Election 2017: The sequel no-one asked for

❉ Comedian Sam Michael’s take on the upcoming General Election.

“Having already seen political dick-swinging outside Westminster from those that represent us and my Facebook feed turn in to the house of commons, General Election fever is certainly upon us. With that in mind, here are some things to remember over the next two months as we approach polling day on the 8th of June…”

Vote Sam Michael.

It was 11:06am on Tuesday the 18th of April, just another normal day in the office when suddenly “Have you heard the news?!” cried Carly, who spends all day on Daily Mail Online when she should be working.

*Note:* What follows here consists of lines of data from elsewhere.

/-- What steps 1 to 4 change. -/
theorem voices_eq (p : Params) (ch : Chip) : voices p ch =
    { ch with
      p4 := (ch.p4 + 1) % 15
      p5 := (ch.p5 + 1) % 31
      p7 := (ch.p7 + 1) % 127
      pv := (ch.pv + 1) % vlenLen ch.vlsel
      phase := Tri.ofFn (tonePhase ch)
      osc := Tri.ofFn (toneOsc ch)
      raw := ⟨toneRaw p (stepPoly ch) 0, toneRaw p (stepPoly ch) 1, toneRaw p (stepPoly ch) 2,
        noiseRaw p (oscillators p ch)⟩
      fixPhase := if ch.fixPhase = 0 then p.fixOscReload else ch.fixPhase - 1
      fixOsc := if ch.fixPhase = 0 then !ch.fixOsc else ch.fixOsc
      clkPrev := noiseClock (oscillators p ch) } := by
  rw [voices, stepNoise_eq, oscillators_eq]

/-! ## Step 7: the timers and the latch (R196 to R198) -/

/-- A new level moves the source's state bit and latches exactly on a fall of an enabled source (R198). -/
theorem setIntState_eq (i : Fin 4) (b : Bool) (ch : Chip) : setIntState i b ch =
    { ch with
      intState := ch.intState.set i b
      intActive := ch.intActive.set i (ch.intActive.get i || (ch.intEn.get i && ch.intState.get i && !b)) } := by
  rcases setIntState_cases i b ch with ⟨heq, hno⟩ | ⟨heq, hstate, rfl, hen, -⟩
  · have hkeep : (ch.intActive.get i || (ch.intEn.get i && ch.intState.get i && !b)) = ch.intActive.get i := by
      grind
    rw [heq, hkeep, Quad.set_get_self]
  · simp [heq, hstate, hen]

/-- The level of the 1 Hz source after a cycle (R196). -/
def oneHzLevel (ch : Chip) : Bool := if ch.oneHzPhase = 0 then !ch.intState.c1 else ch.intState.c1

theorem stepOneHz_eq (p : Params) (ch : Chip) : stepOneHz p ch =
    setIntState 1 (oneHzLevel ch)
      { ch with oneHzPhase := if ch.oneHzPhase = 0 then p.oneHzReload else ch.oneHzPhase - 1 } := by
  unfold stepOneHz oneHzLevel
  split
  · next h => simp [h, Quad.get]
  · next h => simp [h, Quad.get]

/-- The sound timer counts in modes 0 and 1 only (R197). -/
def sndPhaseNext (p : Params) (ch : Chip) : Word :=
  if ch.sndSel = 2#2 ∨ ch.sndSel = 3#2 then ch.sndPhase
  else if ch.sndPhase = 0#32 then sndReload p ch.sndSel else ch.sndPhase - 1

/-- The level of the sound source after a cycle whose step 2 is done (R197). -/
def soundLevel (ch : Chip) : Bool :=
  if ch.sndSel = 2#2 then ch.osc.c0
  else if ch.sndSel = 3#2 then ch.osc.c1
  else if ch.sndPhase = 0#32 then !ch.intState.c0 else ch.intState.c0

theorem stepSound_eq (p : Params) (ch : Chip) : stepSound p ch =
    setIntState 0 (soundLevel ch) { ch with sndPhase := sndPhaseNext p ch } := by
  unfold stepSound soundLevel sndPhaseNext
  split
  · next h2 =>
    rw [if_pos (.inl h2)]
    rfl
  split
  · next h3 =>
    rw [if_pos (.inr h3)]
    rfl
  · next h2 h3 =>
    rw [if_neg (not_or.2 ⟨h2, h3⟩)]
    split <;> rfl

/-- What steps 7 and 8 change. -/
theorem settle_eq (p : Params) (ch : Chip) : settle p ch =
    { ch with
      oneHzPhase := if ch.oneHzPhase = 0 then p.oneHzReload else ch.oneHzPhase - 1
      sndPhase := sndPhaseNext p ch
      intState := { ch.intState with c0 := soundLevel ch, c1 := oneHzLevel ch }
      intActive := { ch.intActive with
        c0 := ch.intActive.c0 || (ch.intEn.c0 && ch.intState.c0 && !soundLevel ch)
        c1 := ch.intActive.c1 || (ch.intEn.c1 && ch.intState.c1 && !oneHzLevel ch) }
      rawPrev := ch.raw
      mPrev := Quad.ofFn (modBit ch) } := by
  rw [settle, stepOneHz_eq, setIntState_eq, stepSound_eq, setIntState_eq]
  rfl

/-! ## The whole cycle (R172) -/

/-- What a cycle changes: its steps 1 to 4, and then what the later steps compute from their result. -/
theorem chipCycle_eq (p : Params) (ch : Chip) : (chipCycle p ch).1 =
    { voices p ch with
      hpLatch := Quad.ofFn (hpNext (voices p ch))
      lpHold := lpNext (voices p ch)
      out := Quad.ofFn (gatedBit (voices p ch))
      oneHzPhase := if ch.oneHzPhase = 0 then p.oneHzReload else ch.oneHzPhase - 1
      sndPhase := sndPhaseNext p ch
      intState := { ch.intState with c0 := soundLevel (voices p ch), c1 := oneHzLevel ch }
      intActive := { ch.intActive with
        c0 := ch.intActive.c0 || (ch.intEn.c0 && ch.intState.c0 && !soundLevel (voices p ch))
        c1 := ch.intActive.c1 || (ch.intEn.c1 && ch.intState.c1 && !oneHzLevel ch) }
      rawPrev := (voices p ch).raw
      mPrev := Quad.ofFn (modBit (voices p ch)) } := by
  show settle p (stepGate (voices p ch)) = _
  rw [settle_eq, voices_eq]
  rfl

/-- The call completes, returns the cycle's sample and hands it to the resampler (R205). -/
theorem exec_advanceOneCycle {s : State} (hs : s.MachineFree) : exec .advanceOneCycle s = .next { s with
    chip := (chipCycle s.par s.chip).1
    outbox := .sample (chipCycle s.par s.chip).2.1 (chipCycle s.par s.chip).2.2 :: s.outbox
    result := .sample (chipCycle s.par s.chip).2.1 (chipCycle s.par s.chip).2.2 } := by
  have hexec : exec .advanceOneCycle s = execAdvanceOneCycle s := rfl
  rw [hexec, execAdvanceOneCycle, guarded_pass _ ((unlockedCheck_pass s).2 hs)]
  unfold advance
  generalize chipCycle s.par s.chip = r
  rfl

/-! ## Tone, counters and noise (R173 to R184) -/

/-- A selector's bit after a cycle is its bit after step 1. -/
theorem polyBit_chipCycle (p : Params) (ch : Chip) : polyBit p (chipCycle p ch).1 = polyBit p (stepPoly ch) := by
  rw [chipCycle_eq, voices_eq]
  exact polyBit_congr p rfl rfl rfl rfl rfl

theorem polyBit_oscillators (p : Params) (ch : Chip) : polyBit p (oscillators p ch) = polyBit p (stepPoly ch) := by
  rw [oscillators_eq]
  exact polyBit_congr p rfl rfl rfl rfl rfl

/-- What a cycle makes of a tone channel. -/
theorem chipCycle_tone (p : Params) (ch : Chip) (c : Fin 3) :
    (chipCycle p ch).1.phase.get c = tonePhase ch c ∧ (chipCycle p ch).1.osc.get c = toneOsc ch c ∧
      (chipCycle p ch).1.raw.get c.castSucc = toneRaw p (stepPoly ch) c := by
  rw [chipCycle_eq, voices_eq]
  exact ⟨Tri.get_ofFn _ c, Tri.get_ofFn _ c, by fin_cases c <;> rfl⟩

/-- Settles O26: a tone channel depends on its own counter and, at an underflow, on the counters of step 1. -/
theorem toneCycle : Obligations.ToneCycle := by
  intro s hs
  refine ⟨_, exec_advanceOneCycle hs, fun c => ?_⟩
  obtain ⟨hphase, hosc, hraw⟩ := chipCycle_tone s.par s.chip c
  rw [hphase, hosc, hraw, polyBit_chipCycle]
  constructor
  · intro hzero
    have hsource : toneRaw s.par (stepPoly s.chip) c = toneSource s.par (stepPoly s.chip) c (!s.chip.osc.get c) :=
      if_pos hzero
    exact ⟨if_pos hzero, if_pos hzero, hsource.trans (toneSource_eq _ _ c _)⟩
  · intro hcount
    exact ⟨if_neg hcount, if_neg hcount, if_neg hcount⟩

/-- R182: the noise clock's level is one of the levels at the end of the cycle. -/
theorem noiseClock_oscillators (p : Params) (ch : Chip) : noiseClock (oscillators p ch) =
    [(chipCycle p ch).1.fixOsc, (chipCycle p ch).1.raw.c0, (chipCycle p ch).1.raw.c1,
      (chipCycle p ch).1.raw.c2].getD ch.nclk.toNat false := by
  rw [noiseClock_eq, chipCycle_eq, voices_eq, oscillators_eq]

theorem chipCycle_clkPrev (p : Params) (ch : Chip) :
    (chipCycle p ch).1.clkPrev = noiseClock (oscillators p ch) := by
  rw [chipCycle_eq, voices_eq]

/-- R183: the noise channel's raw output moves exactly on a rise of the noise clock. -/
theorem chipCycle_raw_c3 (p : Params) (ch : Chip) : (chipCycle p ch).1.raw.c3 =
    if ch.clkPrev = false ∧ (chipCycle p ch).1.clkPrev = true then
      polyBit p (chipCycle p ch).1 (if ch.swap then .poly7 else .polyVariable)
    else ch.raw.c3 := by
  have hraw : (chipCycle p ch).1.raw.c3 = noiseRaw p (oscillators p ch) := by
    rw [chipCycle_eq, voices_eq]
  have hold : (oscillators p ch).clkPrev = ch.clkPrev ∧ (oscillators p ch).swap = ch.swap ∧
      (oscillators p ch).raw.c3 = ch.raw.c3 := by
    rw [oscillators_eq]
    exact ⟨rfl, rfl, rfl⟩
  obtain ⟨hclk, hswap, hc3⟩ := hold
  rw [hraw, chipCycle_clkPrev, polyBit_chipCycle, ← polyBit_oscillators, noiseRaw, selNoise, hclk, hswap, hc3]
  simp [rise]

/-- R173, R174: the polynomial counters after a cycle. -/
theorem chipCycle_counters (p : Params) (ch : Chip) :
    (chipCycle p ch).1.p4 = (ch.p4 + 1) % 15 ∧ (chipCycle p ch).1.p5 = (ch.p5 + 1) % 31 ∧
    (chipCycle p ch).1.p7 = (ch.p7 + 1) % 127 ∧
    (chipCycle p ch).1.pv = (ch.pv + 1) % (2 ^ [17, 15, 11, 9].getD ch.vlsel.toNat 0 - 1) := by
  rw [← vlen_eq, chipCycle_eq, voices_eq]
  exact ⟨rfl, rfl, rfl, rfl⟩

The whole room froze, had Trump declared war on North Korea? Had Putin declared war on the West? Or even worse, had Kris Marshall been officially confirmed as the 13th Doctor Who?!

None of that, instead our Prime Minister, Theresa May decided that it was time to let the left play their ‘third time lucky’ card and hold a nation-wide vote for the third year in a row. Yay, just what a divided country needs; a summer of vicious debates, childish insults between political leaders and poor David Dimbleby (Dimbledogs to his colleagues) having to pull an all-nighter for the third year in a row at the grand old age of 162.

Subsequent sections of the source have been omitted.